FOLLAVOINE : Chouilloux, c’est le président de la commision d’examen, chargée par l’Etat


d’adopter le modele qui sera imposé comme type à l’adjudicataire. Comprends tu
maintenant l’interet qu’il y a à se la ménager ? J’ai le brevet de la porcelaine incassable ?
n’est ce pas ? Que par l’influence de Chouilloux la commission adopte la porcelaine
incassable et ça y est. L’affaire est dans le sac et ma fortune est faite !
 Dès la première réplique de Follavoine , on observe un contraste burlesque entre les
connotations dépréciatives du nom « Chouilloux » et le titre ronflant que rappelle
Follavoine : « président ». Follavoine cherche à impressionner son épouse en le valorisant à
l’aide de tournures qui occultent dans un premier temps la visée de leur rendez vous –
vendre des pots de chambre aux soldats, dont l’identité est masquée par le groupe nominal
« adjudicataire », mot bien plus soutenu que « soldat » qu’il remplace. La caricature est donc
ici mise en valeur de manière burlesque.
 Follavoine expose la situation à Julie à l’aide de questions rhétoriques « comprends tu ». Il
utilise des expressions familières « l’affaire est dans le sac », « ma fortune est faite » qui
montrent que l’appât du gain est sa seule motivation. Mais la perspective de devenir riche
l’enthousiasme. Le jeu de Julie théâtralise aussitôt son échec, indiqué par la didascalie
« songeuse » et la réduction comique des grands mots de Follavoine devenus dans la bouche
de Julie de simples « ça » reprise deux fois dans la réplique :

JULIE : reste un instant songeuse, hochant la tête, puis. Oui !.... et ça te mènera à quoi ça ?

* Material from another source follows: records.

-- ==== Sys2Proof/Certificates/Slice0/Obligations.lean ====
section
/-! DEFINITION. The statements for the provers. -/
open Sys2Proof Sys2Proof.Machine

/-- R92: every word of the ALU family writes the 64 bits of its exact result into x[d], reads its operands before it writes,
faults on nothing, and leaves everything else. SHIFT amounts are the low six bits of the second operand. -/
def AluResults : Prop := ∀ (s : State) (d a b : Reg), s.issues [d, a, b] →
  let x := s.xget a
  let y := s.xget b
  Computes s (.add d a b) d (BitVec.ofNat 64 (x.toNat + y.toNat)) ∧
  Computes s (.sub d a b) d (BitVec.ofInt 64 (x.toInt - y.toInt)) ∧
  Computes s (.and d a b) d (BitVec.ofNat 64 (x.toNat &&& y.toNat)) ∧
  Computes s (.or d a b) d (BitVec.ofNat 64 (x.toNat ||| y.toNat)) ∧
  Computes s (.xor d a b) d (BitVec.ofNat 64 (x.toNat ^^^ y.toNat)) ∧
  Computes s (.andn d a b) d (BitVec.ofNat 64 (x.toNat &&& (2 ^ 64 - 1 - y.toNat))) ∧
  Computes s (.sll d a b) d (BitVec.ofNat 64 (x.toNat * 2 ^ (y.toNat % 64))) ∧
  Computes s (.srl d a b) d (BitVec.ofNat 64 (x.toNat / 2 ^ (y.toNat % 64))) ∧
  Computes s (.sra d a b) d (BitVec.ofInt 64 (x.toInt / 2 ^ (y.toNat % 64))) ∧
  Computes s (.slt d a b) d (if x.toInt < y.toInt then 1 else 0) ∧
  Computes s (.sltN d a b) d (if x.toNat < y.toNat then 1 else 0) ∧
  Computes s (.min d a b) d (BitVec.ofInt 64 (min x.toInt y.toInt)) ∧
  Computes s (.max d a b) d (BitVec.ofInt 64 (max x.toInt y.toInt)) ∧
  Computes s (.minN d a b) d (BitVec.ofNat 64 (min x.toNat y.toNat)) ∧
  Computes s (.maxN d a b) d (BitVec.ofNat 64 (max x.toNat y.toNat)) ∧
  Computes s (.mul d a b) d (BitVec.ofInt 64 (x.toInt * y.toInt)) ∧
  Computes s (.mulh d a b) d (BitVec.ofInt 64 (x.toInt * y.toInt / 2 ^ 64)) ∧
  Computes s (.mulhN d a b) d (BitVec.ofNat 64 (x.toNat * y.toNat / 2 ^ 64)) ∧
  Computes s (.div d a b) d (BitVec.ofInt 64 (
    if y = 0 then (if 0 < x.toInt then 2 ^ 63 - 1 else if x.toInt < 0 then -(2 ^ 63) else 0)
    else if x.toInt = -(2 ^ 63) ∧ y.toInt = -1 then 2 ^ 63 - 1
    else x.toInt.tdiv y.toInt)) ∧
  Computes s (.rem d a b) d (BitVec.ofInt 64 (
    if y = 0 then 0
    else if x.toInt = -(2 ^ 63) ∧ y.toInt = -1 then 0
    else x.toInt - x.toInt.tdiv y.toInt * y.toInt)) ∧
  Computes s (.divN d a b) d (BitVec.ofNat 64 (
    if y = 0 then (if 0 < x.toNat then 2 ^ 64 - 1 else 0) else x.toNat / y.toNat)) ∧
  Computes s (.remN d a b) d (BitVec.ofNat 64 (if y = 0 then 0 else x.toNat % y.toNat)) ∧
  -- the count of leading zero bits, of trailing zero bits, and of one bits
  (∃ n, Computes s (.clz d a) d (BitVec.ofNat 64 n) ∧ n ≤ 64 ∧ x.toNat < 2 ^ (64 - n) ∧
    (n = 64 ∨ 2 ^ (63 - n) ≤ x.toNat)) ∧
  (∃ n, Computes s (.ctz d a) d (BitVec.ofNat 64 n) ∧ n ≤ 64 ∧ 2 ^ n ∣ x.toNat ∧ (n = 64 ∨ ¬ 2 ^ (n + 1) ∣ x.toNat)) ∧
  Computes s (.popc d a) d (BitVec.ofNat 64 ((List.range 64).countP fun k => x.getLsbD k))

/-- R93: the immediate words write the 64 bits of their exact result into x[d] and leave everything else. -/
def ImmediateResults : Prop := ∀ (s : State) (d a : Reg) (i : BitVec 16) (k : BitVec 6), s.issues [d, a] →
  let x := s.xget a
  Computes s (.addi d a i) d (BitVec.ofInt 64 (x.toInt + i.toInt)) ∧
  Computes s (.andi d a i) d (BitVec.ofNat 64 (x.toNat &&& i.toNat)) ∧
  Computes s (.ori d a i) d (BitVec.ofNat 64 (x.toNat ||| i.toNat)) ∧
  Computes s (.xori d a i) d (BitVec.ofNat 64 (x.toNat ^^^ i.toNat)) ∧
  Computes s (.slli d a k) d (BitVec.ofNat 64 (x.toNat * 2 ^ k.toNat)) ∧
  Computes s (.srli d a k) d (BitVec.ofNat 64 (x.toNat / 2 ^ k.toNat)) ∧
  Computes s (.srai d a k) d (BitVec.ofInt 64 (x.toInt / 2 ^ k.toNat)) ∧
  Computes s (.slti d a i) d (if x.toInt < i.toInt then 1 else 0) ∧
  Computes s (.sltiN d a i) d (if x.toNat < i.toNat then 1 else 0) ∧
  Computes s (.lui d i) d (BitVec.ofInt 64 (i.toInt * 65536)) ∧
  Computes s (.addpc d i) d (BitVec.ofInt 64 (s.me.pc.toInt + i.toInt))

/-- What a scalar read of n bytes at p gives before the strand's own stores are laid over it: memory, or the line as the core's
scalar data cache holds it (R225; log 97 says when). -/
def CacheSees (u : State) (p : Probed) (at_ : Nat → Byte) : Prop :=
  at_ = u.byte ∨ (p.device = false ∧ ∃ img, (u.core u.me.core).cachedLine (lineOf p.pa) = some img ∧
    at_ = fun a => imgGet img a ^^^ unlisted a)

/-- A read of n bytes may be made at p: no poison, no write to the slow tier on its way, and the module can be reached (R94,
R380, R383). -/
def Readable (u : State) (pa : Nat) : Prop :=
  u.badLine pa = false ∧ u.slowPending pa = false ∧ ∀ m, u.region pa = .remote m → u.portOpen m = true

/-- No FENCE.C of the executing strand is incomplete (R110), and none of its TMOVEs waits to commit (R155). -/
abbrev ScalarGoes (u : State) : Prop :=
  (∀ k ∈ u.me.debts, k.all = false) ∧ ∀ m ∈ u.moves, m.owner = u.me.owner → m.path ≠ 5

/-- A load of n bytes at va completes: the strand's own moves have committed and its fences that can have acted (u), the address
is a multiple of n and passes translation, tethers and the slot compare, is a tag register only for 8 bytes, and may be read, and
no store of the strand is held at its line (R255). -/
def Loads (s : State) (i : Instr) (d : Reg) (va : Word) (n : Nat) (value : Nat → Word) : Prop :=
  let u := s.settleFirst
  ScalarGoes u → ∀ p : Probed, va.toNat % n = 0 → u.probeRead u.me.ptroot va true = .ok p →
    ((∃ c, u.region p.pa = .tagWindow c) → n = 8) → Readable u p.pa →
    (∀ h ∈ u.heldWrites, h.core = u.me.core → h.entry.slot = u.me.slot → h.entry.path = 5 → h.line ≠ lineOf p.pa) →
    ∃ t at_, exec i s = .next t ∧ CacheSees u p at_ ∧
      (∀ r, t.xget r = if r = d ∧ d ≠ 0 then value (leNat (u.layOver u.ownSbuf at_ p.pa n)) else s.xget r) ∧
      (u.ownSbuf = [] → u.layOver u.ownSbuf at_ p.pa n = (List.range n).map fun j => at_ (p.pa + j)) ∧
      t = { u with mem := t.mem, tlb := t.tlb, cores := t.cores, out := t.out,
                   me := { u.me with x := t.me.x, pc := s.me.pc + 4 } } ∧
      -- a line that is neither device memory nor of the slow tier then stands in the cache; nothing else of a core changes
      (p.device = false → u.region p.pa ≠ .slow → ((t.core u.me.core).cachedLine (lineOf p.pa)).isSome = true) ∧
      (∀ k, k ≠ u.me.core → t.core k = u.core k) ∧
      t.core u.me.core = { u.core u.me.core with dcache := (t.core u.me.core).dcache, invals := (t.core u.me.core).invals } ∧
      (u.region p.pa ≠ .slow → t.out = u.out) ∧
      -- all of memory stays but for the ARM bit of an armed slot that the load read (R224)
      (∀ q, (∀ tag, u.slotTag p.pa = some tag → u.canon q ≠ u.canon (tag + 14)) → t.byte q = u.byte q)

/-- R94, R95, R225: every load writes the bytes at EA, as the strand's own buffered stores and the data cache or memory give them,
sign-extended, zero-extended or as read, and leaves everything else but the TLB, the cache and the ARM bit of a slot.
The model's own choices in it: log 34, 97. -/
def Obligations.LoadResults : Prop := ∀ (s : State) (d a : Reg) (i : BitVec 16), s.issues [d, a] →
  let va := s.xget a + i.signExtend 64
  Loads s (.ldI64 d a i) d va 8 (fun v => BitVec.ofNat 64 v) ∧
  Loads s (.ldI8 d a i) d va 1 (fun v => (BitVec.ofNat 8 v).signExtend 64) ∧
  Loads s (.ldI16 d a i) d va 2 (fun v => (BitVec.ofNat 16 v).signExtend 64) ∧
  Loads s (.ldI32 d a i) d va 4 (fun v => (BitVec.ofNat 32 v).signExtend 64) ∧
  Loads s (.ldN8 d a i) d va 1 (fun v => (BitVec.ofNat 8 v).zeroExtend 64) ∧
  Loads s (.ldN16 d a i) d va 2 (fun v => (BitVec.ofNat 16 v).zeroExtend 64) ∧
  Loads s (.ldN32 d a i) d va 4 (fun v => (BitVec.ofNat 32 v).zeroExtend 64)

/-- A byte at a final address as the executing strand sees it: its own buffered stores over memory (R96). -/
def ownSees (s : State) (q : Nat) : Byte := s.byteOver s.ownSbuf q (s.byte q)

 Dans le Vaudeville, les didascalies abondent ; le dramaturge indique très précisément
comment interpréter le texte. La réaction de Julie est d’abord de garder un silence lourd de
sens « songeuse » « hochant la tête » ; on attend qu’elle félicite son époux mais son langage
corporel est éclairé par l’adverbe « oui » suivi d’un suspens matérialisé par les « … » puis une
question qui déprécie les efforts de Follavoine pour glorifier son projet. Elle y fait allusion à
l’aide deux « ça » méprisants.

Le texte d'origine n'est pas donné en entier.